Abstract

Understanding the combustion characteristics of fuel droplets laden with energetic nanoparticles (NP) is pivotal for lowering ignition delay, reducing pollutant emissions and increasing the combustion efficiency in next generation combustors. In this study, first we elucidate the feedback coupling between two key interacting mechanisms, namely, secondary atomization and particle agglomeration; that govern the effective mass fraction of NPs within the droplet. Second, we show how the initial NP concentration modulates their relative dominance leading to a master-slave configuration. Secondary atomization of novel nanofuels is a crucial process since it enables an effective transport of dispersed NPs to the flame (a pre-requisite condition for NPs to burn). Contrarily, NP agglomeration at the droplet surface leads to shell formation thereby retaining NPs inside the droplet.

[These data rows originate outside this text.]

@[simp] theorem setLineLevel_expectedBits (l : Level) : (s.setLineLevel l).expectedBits = s.expectedBits := rfl
@[simp] theorem setLineLevel_packetLengthMicros (l : Level) : (s.setLineLevel l).packetLengthMicros = s.packetLengthMicros := rfl
@[simp] theorem setLineLevel_postRxSilenceMicros (l : Level) : (s.setLineLevel l).postRxSilenceMicros = s.postRxSilenceMicros := rfl
@[simp] theorem setLineLevel_channel (l : Level) : (s.setLineLevel l).channel = s.channel := rfl
@[simp] theorem setLineLevel_bitCountdown (l : Level) : (s.setLineLevel l).bitCountdown = s.bitCountdown := rfl
@[simp] theorem setLineLevel_highTimeAccumulator (l : Level) : (s.setLineLevel l).highTimeAccumulator = s.highTimeAccumulator := rfl
@[simp] theorem setLineLevel_referenceTime (l : Level) : (s.setLineLevel l).referenceTime = s.referenceTime := rfl
@[simp] theorem setLineLevel_lineLevel (l : Level) : (s.setLineLevel l).lineLevel = l := rfl
@[simp] theorem setLineLevel_rawWords (l : Level) : (s.setLineLevel l).rawWords = s.rawWords := rfl
@[simp] theorem setLineLevel_packetReadyFlag (l : Level) : (s.setLineLevel l).packetReadyFlag = s.packetReadyFlag := rfl
@[simp] theorem setLineLevel_packetStartTime (l : Level) : (s.setLineLevel l).packetStartTime = s.packetStartTime := rfl
@[simp] theorem setLineLevel_now (l : Level) : (s.setLineLevel l).now = s.now := rfl
@[simp] theorem setLineLevel_tickSource (l : Level) : (s.setLineLevel l).tickSource = s.tickSource := rfl
@[simp] theorem setLineLevel_irPrev (l : Level) : (s.setLineLevel l).irPrev = s.irPrev := rfl
@[simp] theorem setLineLevel_tsActions (l : Level) : (s.setLineLevel l).tsActions = s.tsActions := rfl
@[simp] theorem setLineLevel_response (l : Level) : (s.setLineLevel l).response = s.response := rfl
@[simp] theorem setLineLevel_params (l : Level) : (s.setLineLevel l).params = s.params := rfl
@[simp] theorem setLineLevel_inputs (l : Level) : (s.setLineLevel l).inputs = s.inputs := rfl

@[simp] theorem setReadyFlag_expectedBits (b : Bool) : (s.setReadyFlag b).expectedBits = s.expectedBits := rfl
@[simp] theorem setReadyFlag_packetLengthMicros (b : Bool) : (s.setReadyFlag b).packetLengthMicros = s.packetLengthMicros := rfl
@[simp] theorem setReadyFlag_postRxSilenceMicros (b : Bool) : (s.setReadyFlag b).postRxSilenceMicros = s.postRxSilenceMicros := rfl
@[simp] theorem setReadyFlag_channel (b : Bool) : (s.setReadyFlag b).channel = s.channel := rfl
@[simp] theorem setReadyFlag_bitCountdown (b : Bool) : (s.setReadyFlag b).bitCountdown = s.bitCountdown := rfl
@[simp] theorem setReadyFlag_highTimeAccumulator (b : Bool) : (s.setReadyFlag b).highTimeAccumulator = s.highTimeAccumulator := rfl
@[simp] theorem setReadyFlag_referenceTime (b : Bool) : (s.setReadyFlag b).referenceTime = s.referenceTime := rfl
@[simp] theorem setReadyFlag_lineLevel (b : Bool) : (s.setReadyFlag b).lineLevel = s.lineLevel := rfl
@[simp] theorem setReadyFlag_rawWords (b : Bool) : (s.setReadyFlag b).rawWords = s.rawWords := rfl
@[simp] theorem setReadyFlag_packetReadyFlag (b : Bool) : (s.setReadyFlag b).packetReadyFlag = b := rfl
@[simp] theorem setReadyFlag_packetStartTime (b : Bool) : (s.setReadyFlag b).packetStartTime = s.packetStartTime := rfl
@[simp] theorem setReadyFlag_now (b : Bool) : (s.setReadyFlag b).now = s.now := rfl
@[simp] theorem setReadyFlag_tickSource (b : Bool) : (s.setReadyFlag b).tickSource = s.tickSource := rfl
@[simp] theorem setReadyFlag_irPrev (b : Bool) : (s.setReadyFlag b).irPrev = s.irPrev := rfl
@[simp] theorem setReadyFlag_tsActions (b : Bool) : (s.setReadyFlag b).tsActions = s.tsActions := rfl
@[simp] theorem setReadyFlag_response (b : Bool) : (s.setReadyFlag b).response = s.response := rfl
@[simp] theorem setReadyFlag_params (b : Bool) : (s.setReadyFlag b).params = s.params := rfl
@[simp] theorem setReadyFlag_inputs (b : Bool) : (s.setReadyFlag b).inputs = s.inputs := rfl

@[simp] theorem tsResetCounter_expectedBits : (s.tsResetCounter).expectedBits = s.expectedBits := rfl
@[simp] theorem tsResetCounter_packetLengthMicros : (s.tsResetCounter).packetLengthMicros = s.packetLengthMicros := rfl
@[simp] theorem tsResetCounter_postRxSilenceMicros : (s.tsResetCounter).postRxSilenceMicros = s.postRxSilenceMicros := rfl
@[simp] theorem tsResetCounter_channel : (s.tsResetCounter).channel = s.channel := rfl
@[simp] theorem tsResetCounter_bitCountdown : (s.tsResetCounter).bitCountdown = s.bitCountdown := rfl
@[simp] theorem tsResetCounter_highTimeAccumulator : (s.tsResetCounter).highTimeAccumulator = s.highTimeAccumulator := rfl
@[simp] theorem tsResetCounter_referenceTime : (s.tsResetCounter).referenceTime = s.referenceTime := rfl
@[simp] theorem tsResetCounter_lineLevel : (s.tsResetCounter).lineLevel = s.lineLevel := rfl
@[simp] theorem tsResetCounter_rawWords : (s.tsResetCounter).rawWords = s.rawWords := rfl
@[simp] theorem tsResetCounter_packetReadyFlag : (s.tsResetCounter).packetReadyFlag = s.packetReadyFlag := rfl
@[simp] theorem tsResetCounter_packetStartTime : (s.tsResetCounter).packetStartTime = s.packetStartTime := rfl
@[simp] theorem tsResetCounter_now : (s.tsResetCounter).now = s.now := rfl
@[simp] theorem tsResetCounter_tickSource : (s.tsResetCounter).tickSource = s.tickSource := rfl
@[simp] theorem tsResetCounter_irPrev : (s.tsResetCounter).irPrev = s.irPrev := rfl
@[simp] theorem tsResetCounter_tsActions : (s.tsResetCounter).tsActions = { s.tsActions with resetCounter := true } := rfl
@[simp] theorem tsResetCounter_response : (s.tsResetCounter).response = s.response := rfl
@[simp] theorem tsResetCounter_params : (s.tsResetCounter).params = s.params := rfl
@[simp] theorem tsResetCounter_inputs : (s.tsResetCounter).inputs = s.inputs := rfl

@[simp] theorem tsSetInterval_expectedBits (v : BitVec 16) : (s.tsSetInterval v).expectedBits = s.expectedBits := rfl
@[simp] theorem tsSetInterval_packetLengthMicros (v : BitVec 16) : (s.tsSetInterval v).packetLengthMicros = s.packetLengthMicros := rfl
@[simp] theorem tsSetInterval_postRxSilenceMicros (v : BitVec 16) : (s.tsSetInterval v).postRxSilenceMicros = s.postRxSilenceMicros := rfl
@[simp] theorem tsSetInterval_channel (v : BitVec 16) : (s.tsSetInterval v).channel = s.channel := rfl
@[simp] theorem tsSetInterval_bitCountdown (v : BitVec 16) : (s.tsSetInterval v).bitCountdown = s.bitCountdown := rfl
@[simp] theorem tsSetInterval_highTimeAccumulator (v : BitVec 16) : (s.tsSetInterval v).highTimeAccumulator = s.highTimeAccumulator := rfl
@[simp] theorem tsSetInterval_referenceTime (v : BitVec 16) : (s.tsSetInterval v).referenceTime = s.referenceTime := rfl
@[simp] theorem tsSetInterval_lineLevel (v : BitVec 16) : (s.tsSetInterval v).lineLevel = s.lineLevel := rfl
@[simp] theorem tsSetInterval_rawWords (v : BitVec 16) : (s.tsSetInterval v).rawWords = s.rawWords := rfl
@[simp] theorem tsSetInterval_packetReadyFlag (v : BitVec 16) : (s.tsSetInterval v).packetReadyFlag = s.packetReadyFlag := rfl
@[simp] theorem tsSetInterval_packetStartTime (v : BitVec 16) : (s.tsSetInterval v).packetStartTime = s.packetStartTime := rfl
@[simp] theorem tsSetInterval_now (v : BitVec 16) : (s.tsSetInterval v).now = s.now := rfl
@[simp] theorem tsSetInterval_tickSource (v : BitVec 16) : (s.tsSetInterval v).tickSource = s.tickSource := rfl
@[simp] theorem tsSetInterval_irPrev (v : BitVec 16) : (s.tsSetInterval v).irPrev = s.irPrev := rfl
@[simp] theorem tsSetInterval_tsActions (v : BitVec 16) : (s.tsSetInterval v).tsActions = { s.tsActions with setInterval := some v } := rfl
@[simp] theorem tsSetInterval_response (v : BitVec 16) : (s.tsSetInterval v).response = s.response := rfl
@[simp] theorem tsSetInterval_params (v : BitVec 16) : (s.tsSetInterval v).params = s.params := rfl
@[simp] theorem tsSetInterval_inputs (v : BitVec 16) : (s.tsSetInterval v).inputs = s.inputs := rfl

@[simp] theorem tsEnable_expectedBits : (s.tsEnable).expectedBits = s.expectedBits := rfl
@[simp] theorem tsEnable_packetLengthMicros : (s.tsEnable).packetLengthMicros = s.packetLengthMicros := rfl
@[simp] theorem tsEnable_postRxSilenceMicros : (s.tsEnable).postRxSilenceMicros = s.postRxSilenceMicros := rfl
@[simp] theorem tsEnable_channel : (s.tsEnable).channel = s.channel := rfl
@[simp] theorem tsEnable_bitCountdown : (s.tsEnable).bitCountdown = s.bitCountdown := rfl
@[simp] theorem tsEnable_highTimeAccumulator : (s.tsEnable).highTimeAccumulator = s.highTimeAccumulator := rfl
@[simp] theorem tsEnable_referenceTime : (s.tsEnable).referenceTime = s.referenceTime := rfl
@[simp] theorem tsEnable_lineLevel : (s.tsEnable).lineLevel = s.lineLevel := rfl
@[simp] theorem tsEnable_rawWords : (s.tsEnable).rawWords = s.rawWords := rfl
@[simp] theorem tsEnable_packetReadyFlag : (s.tsEnable).packetReadyFlag = s.packetReadyFlag := rfl
@[simp] theorem tsEnable_packetStartTime : (s.tsEnable).packetStartTime = s.packetStartTime := rfl
@[simp] theorem tsEnable_now : (s.tsEnable).now = s.now := rfl
@[simp] theorem tsEnable_tickSource : (s.tsEnable).tickSource = s.tickSource := rfl
@[simp] theorem tsEnable_irPrev : (s.tsEnable).irPrev = s.irPrev := rfl
@[simp] theorem tsEnable_tsActions : (s.tsEnable).tsActions = { s.tsActions with enable := true } := rfl
@[simp] theorem tsEnable_response : (s.tsEnable).response = s.response := rfl
@[simp] theorem tsEnable_params : (s.tsEnable).params = s.params := rfl
@[simp] theorem tsEnable_inputs : (s.tsEnable).inputs = s.inputs := rfl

In particular, we show that at dense concentrations shell formation (master process) dominates over secondary atomization (slave) while at dilute particle loading it is the high frequency bubble ejections (master) that disrupt shell formation (slave) through its rupture and continuous outflux of NPs. This results in distinct combustion residues at dilute and dense concentrations, thereby providing a method of manufacturing flame synthesized microstructures with distinct morphologies.

Highlights

  • (1) ejection impact parameter αlocal,max (t) and (2) droplet void fraction ξ(t)

  • The total area swept by centroid motion during the droplet lifetime is an order higher at dilute PLRs compared to dense PLRs (A is confined to a small region surrounding the initial centroid (x0, y0))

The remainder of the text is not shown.